Former railway line in California, US

The Fort Bragg and Southeastern Railroad was formed by Atchison, Topeka and Santa Fe Railway as a consolidation of logging railways extending inland from Albion, California on the coast of Mendocino County. The railroad and its predecessors operated from August 1, 1885 to January 16, 1930. The line was merged into the regional Northwestern Pacific Railroad in 1907; but planned physical connection was never completed.

==History==
Captain William A. Richardson built a sawmill at the mouth of the Albion River in 1853. This logging operation incorporated the Albion River Railroad Company on September 24, 1885 to haul logs down the Albion River to the sawmill. The railroad extended 11.6 mi to Keene's summit when it was reorganized with the sawmill on May 26, 1891 as the Albion Lumber Company with headquarters in San Francisco. Lumber was loaded onto ships from a wharf at the mouth for the Albion River for drying and planing in San Francisco.

H. B. Tichnor and Company built a sawmill at the mouth of the Navarro River in 1861. This logging operation was reorganized as the Navarro Mill Company in 1886 and loaded lumber onto ships from a millside wharf. Navarro Mill Company had extended a logging railroad 14 mi up the Navarro River by the time the sawmill burned in 1902. The focus of logging operations in the Navarro River watershed then shifted to the community of Wendling, near the upstream extent of the Navarro Mill Company railway.

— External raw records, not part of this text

-- ==== Sys2Proof/Machine/State.lean ====
section
/-! DEFINITION. The state of KMagic CORE (R20), of its two ports and of the environment its rules speak of, as plain data; the
reasons a step can stop; the state after reset. -/

namespace Sys2Proof.Machine

/-- The commands of the HID command port (R47). There is no other. -/
inductive Command where
  /-- Keyboard `press(keycodes...)`, one batched call. -/
  | kbdPress (s : KeySet)
  /-- Keyboard `release(keycode)`. -/
  | kbdRelease (k : Byte)
  /-- Keyboard `release_all()`. -/
  | kbdReleaseAll
  /-- Mouse `move(dx, dy, wheel)`: three signed integers, each from -128 to 127. -/
  | mouseMove (x y w : Int)
  /-- Mouse `press(buttonmask)`: the mask's bit pattern; the source passes its signed reading `sext8 m` (R151). -/
  | mousePress (m : Byte)
  /-- Mouse `release_all()`. -/
  | mouseReleaseAll
  deriving DecidableEq, Repr

/-- The environment's parameter `mouse_press_effect` (R172, D20, U9; log 13). -/
inductive MousePressReading where
  /-- `HB <- HB OR m`, the default. -/
  | orInto
  /-- `HB <- m`, the other natural reading. -/
  | replace
  /-- Any other reading: `Config.mousePressOther`, of which nothing is known. -/
  | other
  deriving DecidableEq, Repr

/-- The HID shadow (R170), held by the environment; no rule of the core reads it. -/
structure HidShadow where
  /-- HK: the key codes pressed at the HID layer. -/
  keys : KeySet
  /-- HB: the mouse buttons pressed at the HID layer. -/
  buttons : Byte
  /-- What `MousePress` does to HB. -/
  reading : MousePressReading
  deriving DecidableEq, Repr

/-- Levels of the inputs that are not events of the receive port. -/
structure Pins where
  /-- The reset input (R200). -/
  reset : Bool
  /-- `cmd_ready`: the HID capability lets the presented command complete (R48, R49). -/
  cmdReady : Bool
  deriving DecidableEq, Repr

/-- RXBUF (R23): the valid bytes, index 0 first. An entry at or above RXLEN is not there (U2), so equal contents are equal
lists (log 15). -/
abbrev Memory := List Byte

/-- All the state. `aks`, `abm` and `rxbuf` are the core's own between events (R20); `cmdq` and `port` are non-empty only inside
the apply part of a step. -/
structure State where
  /-- AKS (R21). Bit 0 is hardwired 0: read it with `getAks`, write it with `setAks` (Ops). -/
  aks : KeySet
  /-- ABM (R22). -/
  abm : Byte
  /-- RXBUF[0 .. RXLEN-1] (R23, R24). -/
  rxbuf : Memory
  /-- The commands the apply part has still to present, oldest first (R49, R50; log 3). -/
  cmdq : List Command
  /-- The command presented with `cmd_valid` that has not completed (R48, R49). Every command stands here in at least one state. -/
  port : Option Command
  /-- The output sequence of the HID command port: all commands emitted, oldest first (R11). -/
  hidOut : List Command
  /-- The HID shadow (R170). -/
  hid : HidShadow
  /-- The inputs the core has not accepted yet, oldest first; held by the transport (R41, R53; log 1). -/
  inbox : List Input
  /-- The input levels in force (log 5). -/
  pins : Pins
  /-- The levels of the coming steps, one entry a step; the last one holds (log 5). -/
  pinTrace : List Pins
  deriving DecidableEq, Repr

/-- There is no fault: "the step function of `00_scope.md` rule R12 is total", "A model should have no fault outcome for the core"
(R180). Safe: nothing can be proved from a fault that the hardware lacks (log 19). -/
inductive Fault where
  deriving DecidableEq, Repr

/-- Why a step is refused. -/
inductive Refusal where
  /-- Raised by `exec` for an instruction without a meaning. No arm raises it now. Safe. -/
  | notModelled (mnemonic : String)
  /-- Raised by `step` for an input the decoder rejects: a chunk of more than 32 bytes at the chunk-level entry point, which R105
  does not admit. Safe: nothing is claimed of such a chunk (log 18). -/
  | undecodable (e : DecodeError)
  deriving DecidableEq, Repr

/-- The state right after reset: AKS empty, ABM 0, RXLEN 0 (R31), nothing being emitted, the environment as at boot (R202(a)),
and the model's own fields as log 9 says. -/
def State.reset : State where
  aks := 0#256
  abm := 0x00#8
  rxbuf := []
  cmdq := []
  port := none
  hidOut := []
  hid := { keys := 0#256, buttons := 0x00#8, reading := .orInto }
  inbox := []
  pins := { reset := false, cmdReady := true }
  pinTrace := []

end Sys2Proof.Machine
end

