-- ==== Sys2Proof/Tests/Slice0.lean ====
section
/-! SUPPORT. Tests on fixed values. Every expected value is from spec/ (95_test_vectors.md by its vector's name, or the rule's own
example), none from the model. -/

namespace Sys2Proof.Tests

open Sys2Proof.Machine

/-- The reset state with the given AKS, ABM and receive buffer. -/
def st (keys : List Byte) (abm : Byte) (buf : List Byte) : State :=
  { State.reset with aks := KeySet.ofList keys, abm := abm, rxbuf := buf }

/-- The next state of an outcome, read through `f`. -/
def after {α : Type} (o : Host.Outcome State Fault Refusal) (f : State → α) : Option α :=
  match o with
  | .next t => some (f t)
  | .fault _ => none
  | .refused _ => none

/-- AKS, ABM and RXLEN, and the commands to emit. -/
def view (s : State) : List Byte × Byte × Nat × List Command := (KeySet.asc s.getAks, s.getAbm, s.rxlen, s.cmdq)

/-! ### Ill-formed terms are refused (table, R76, R81) -/

theorem test_wf_dropLenK_of_nine_bytes : (Instr.dropLenK (List.replicate 8 0)).wf = false := by decide

theorem test_wf_dropLenK_too_long : (Instr.dropLenK (List.replicate 32 0)).wf = false := by decide

theorem test_wf_dropLenM_of_six_bytes : (Instr.dropLenM (List.replicate 5 0)).wf = false := by decide

theorem test_wf_dropLenM_too_long : (Instr.dropLenM (List.replicate 32 0)).wf = false := by decide

theorem test_wf_dropTag_keyboard_tag : (Instr.dropTag 0x10 []).wf = false := by decide

theorem test_wf_dropTag_mouse_tag : (Instr.dropTag 0x20 [1]).wf = false := by decide

theorem test_wf_dropTag_too_long : (Instr.dropTag 0x55 (List.replicate 32 0)).wf = false := by decide

theorem test_wf_kbdKeys_no_code : (Instr.kbdKeys 1 []).wf = false := by decide

theorem test_wf_kbdKeys_seven_codes : (Instr.kbdKeys 1 [1, 2, 3, 4, 5, 6, 7]).wf = false := by decide

/-! ### Decoding words written out from the spec's encodings -/

/-- S3, with the table's numbering: byte 0 is bits 7..0. -/
theorem test_decode_kbd : decodeTableWord 72 0x0A0000000000040310 = some (.kbd 0x03 0x04 0 0 0 0 0) := by decide

/-- Every field in its own place (R71). -/
theorem test_decode_kbd_fields : decode (.frame [0x10, 1, 2, 3, 4, 5, 6, 7, 0x0A]) = .run (.kbd 1 2 3 4 5 6 7) := by decide

/-- S5. -/
theorem test_decode_mouse : decodeTableWord 48 0x0A0002FE0020 = some (.mouse 0 0xFE 0x02 0) := by decide

/-- M8: every field in its own place (R72). -/
theorem test_decode_mouse_fields : decode (.frame [0x20, 0x01, 0xF6, 0x0B, 0x81, 0x0A]) = .run (.mouse 0x01 0xF6 0x0B 0x81) := by
  decide

/-- S7: tag 0x10 and length 5. -/
theorem test_decode_dropLenK : decode (.frame [0x10, 0, 4, 0, 0x0A]) = .run (.dropLenK [0, 4, 0, 0x0A]) := by decide

/-- F5a: the keyboard tag with the mouse length. -/
theorem test_decode_dropLenK_six : decode (.frame [0x10, 0, 0, 0, 0, 0x0A]) = .run (.dropLenK [0, 0, 0, 0, 0x0A]) := by decide

/-- F5b: the mouse tag with the keyboard length. -/
theorem test_decode_dropLenM : decode (.frame [0x20, 0, 0, 0, 0, 0, 0, 0, 0x0A]) = .run (.dropLenM [0, 0, 0, 0, 0, 0, 0, 0x0A]) := by
  decide

/-- F7b: all 8 bits of the tag count. -/
theorem test_decode_dropTag : decode (.frame [0x90, 0, 4, 0, 0, 0, 0, 0, 0x0A]) = .run (.dropTag 0x90 [0, 4, 0, 0, 0, 0, 0, 0x0A]) := by
  decide

/-- L1. -/
theorem test_decode_dropEmpty : decode (.frame []) = .run .dropEmpty := by decide

/-- NL is the chunk of the terminator alone, dropped for its tag (F2). -/
theorem test_decode_nl : decodeTableWord 8 0x0A = some (.dropTag 0x0A []) := by decide

/-- L2: the last byte is not inspected. -/
theorem test_decode_last_byte : decode (.frame [0x10, 0, 4, 0, 0, 0, 0, 0, 0xFF]) = .run (.kbd 0 4 0 0 0 0 0) := by decide

/-- KBD.IDLE's bits in the table are KBD with every operand 0. -/
theorem test_decode_kbdIdle : decodeTableWord 72 0x0A0000000000000010 = some (.kbd 0 0 0 0 0 0 0) := by decide

/-- KBD.KEYS 0x02, 0x04 of P1. -/
theorem test_encode_kbdKeys : frameBytes (.kbdKeys 0x02 [0x04]) = some [0x10, 0x02, 0x04, 0, 0, 0, 0, 0, 0x0A] := by decide

/-- MOUSE.MOVE and MOUSE.BTN (R81). -/
theorem test_encode_mouse_forms :
    frameBytes (.mouseMove 5 0xFD) = some [0x20, 0, 5, 0xFD, 0, 0x0A] ∧ frameBytes (.mouseBtn 3) = some [0x20, 3, 0, 0, 0, 0x0A] := by
  decide
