-- ==== Sys2Proof/Certificates/Slice0/Obligations.lean ====
section
/-!
DEFINITION. The statements about the block. A result is stated as the whole next state, so what a
command leaves unchanged (its frame) is part of every such statement: every register, stream and
response the record update does not name stays as it was. The answers that the source and the sink will
give stand in `answers`, and what the outside world does in `inputs` (assumption 4); a statement holds
for all of them, and for both values of the failure policy unless it names one (assumption 3).
-/

open Sys2Proof Sys2Proof.Machine

/-! ## Encoding -/

/-- Decoding the record of a well-formed instruction, at its unit's port, gives it back with every
operand (30_encoding.md sections 1 to 3). -/
def Obligations.DecodeOfEncodeIsTheInstruction : Prop :=
  ∀ i : Instr, i.wellFormed = true → decode i.unit (encode i) = .instr i

/-- A port reads an instruction from a record exactly when all 8 opcode bits match R74's row for that
port and the fields the row's format makes meaningful hold the operands; the other fields may hold
anything (R73, R74). That a WRITEBITS record with another payload length, or a length from 2^63 on, is
read as no instruction is the model's choice (assumption 7). -/
def Obligations.DecodeMatchesAllOpcodeBits : Prop :=
  ∀ (port : UnitId) (c : CommandRecord) (i : Instr),
    decode port c = .instr i ↔
      match i with
      | .readbit => port = .unitR ∧ opField c.header = 0x01
      | .readbits n => port = .unitR ∧ opField c.header = 0x02 ∧ aField c.header = n
      | .writebit x => port = .unitW ∧ opField c.header = 0x81 ∧ aField c.header = x
      | .writebits n buf => port = .unitW ∧ opField c.header = 0x82 ∧ aField c.header = n ∧
          c.payload = buf ∧ buf.length = (lenField c.header).toNat ∧ buf.length < 2 ^ 63
      | .flush => port = .unitW ∧ opField c.header = 0x83
      | .flushones => port = .unitW ∧ opField c.header = 0x84

/-- An illegal opcode is answered ILLEGAL_CMD and changes nothing else, whatever the payload; 254
opcodes are illegal on unit R's port, 252 on unit W's, and 0x00 and 0x80 on both (R79). -/
def Obligations.IllegalCommandsAreAnswered : Prop :=
  (∀ (port : UnitId) (c : CommandRecord) (s : State) (rest : List Input),
    s.inputs = .command port c :: rest → s.busy port = false →
    illegalOn port (opField c.header) = true →
    step s = .next (deliver port ⟨4, 0, 0, none, []⟩ { s with inputs := rest })) ∧
  (∀ port : UnitId, illegalOn port 0x00 = true ∧ illegalOn port 0x80 = true) ∧
  (List.finRange 256).countP (fun v => illegalOn .unitR (BitVec.ofFin v)) = 254 ∧
  (List.finRange 256).countP (fun v => illegalOn .unitW (BitVec.ofFin v)) = 252 ∧
  ∀ (port : UnitId) (op : Byte), illegalOn port op = false ↔ op ∈ legalOpcodes port

/-- Header words written out from R71 and R74 decode to the instructions they stand for. -/
def Obligations.WrittenOutWordsDecode : Prop :=
  decode .unitR ⟨0x01_0000000000001234_0000000000000005#136, []⟩ = .instr .readbit ∧
  decode .unitR ⟨0x02_FFFFFFFFFFFFFFFF_0000000000000000#136, []⟩ =
    .instr (.readbits 0xFFFFFFFFFFFFFFFF) ∧
  decode .unitW ⟨0x81_0000000000000001_0000000000000000#136, []⟩ = .instr (.writebit 1) ∧
  decode .unitW ⟨0x82_000000000000000C_0000000000000002#136, [0x92, 0x55]⟩ =
    .instr (.writebits 12 [0x92, 0x55]) ∧
  decode .unitW ⟨0x83_0000000000000000_0000000000000000#136, []⟩ = .instr .flush ∧
  decode .unitW ⟨0x84_0000000000000000_0000000000000000#136, []⟩ = .instr .flushones

/-- A line whose integers fit assembles to a record its unit decodes to the line's instruction, with
every signed operand read back as the integer written and every ignored field 0 (R81). -/
def Obligations.AssembledLinesReadBack : Prop :=
  ∀ l : AsmLine, l.wellFormed = true →
    decode l.toInstr.unit (assemble l) = .instr l.toInstr ∧
    match l with
    | .readbit => assemble l = ⟨packHeader 0x01 0 0, []⟩
    | .readbits n => ∃ a, assemble l = ⟨packHeader 0x02 a 0, []⟩ ∧ sint a = n
    | .writebit b => ∃ a, assemble l = ⟨packHeader 0x81 a 0, []⟩ ∧ sint a = b
    | .writebits n buf => ∃ a len, assemble l = ⟨packHeader 0x82 a len, buf⟩ ∧ sint a = n ∧
        len.toNat = buf.length
    | .flush => assemble l = ⟨packHeader 0x83 0 0, []⟩
    | .flushones => assemble l = ⟨packHeader 0x84 0 0, []⟩

/-! ## Ports, steps and reset -/

/-- The step whose next input is a record its port decodes to i is exec of i with that input taken;
the port's decoder is the only thing between (R70). -/
def Obligations.StepRunsTheDecodedCommand : Prop :=
  ∀ (s : State) (port : UnitId) (c : CommandRecord) (i : Instr) (rest : List Input),
    s.inputs = .command port c :: rest → decode port c = .instr i →
    step s = exec i { s with inputs := rest }

/-- With no input to come the block holds everything unchanged, for any number of steps (R215). -/
def Obligations.BlockHoldsBetweenInputs : Prop :=
  ∀ (s : State) (k : Nat), s.inputs = [] → Sys2Proof.core.run k s = .next s

/-- Two commands to one unit never overlap: a record presented to a unit with a command in flight is
refused (R212; the refusal is U1's treatment). -/
def Obligations.OverlappingCommandsAreRefused : Prop :=
  ∀ (s : State) (port : UnitId) (c : CommandRecord) (rest : List Input),
    s.inputs = .command port c :: rest → s.busy port = true → ∃ w, step s = .refused w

The Albion and Southeastern Railroad was formed on April 1, 1902 to purchase the railway from the Albion Lumber Company and extend it into the Anderson Valley of the Navarro River to Boonville, California. The Santa Fe Railway incorporated the Fort Bragg and Southeastern Railroad on March 25, 1903 with intention to extend the Albion and Southeastern through the Dry Creek drainage for a connection with national railway system at Healdsburg, California. The Fort Bragg and Southeastern completed construction from Keene's Summit to Wendling on September 15, 1905. Switchbacks were required near Keene's Summit. A. G. Stearns built a sawmill in Wendling in 1905. The Wendling sawmill was reorganized as the Navarro Lumber Company in 1914. The community of Wendling was renamed Navarro as the local population shifted from the old coastal community of Navarro (which changed its name to Navarro-by-the-sea) to follow the logging and milling jobs.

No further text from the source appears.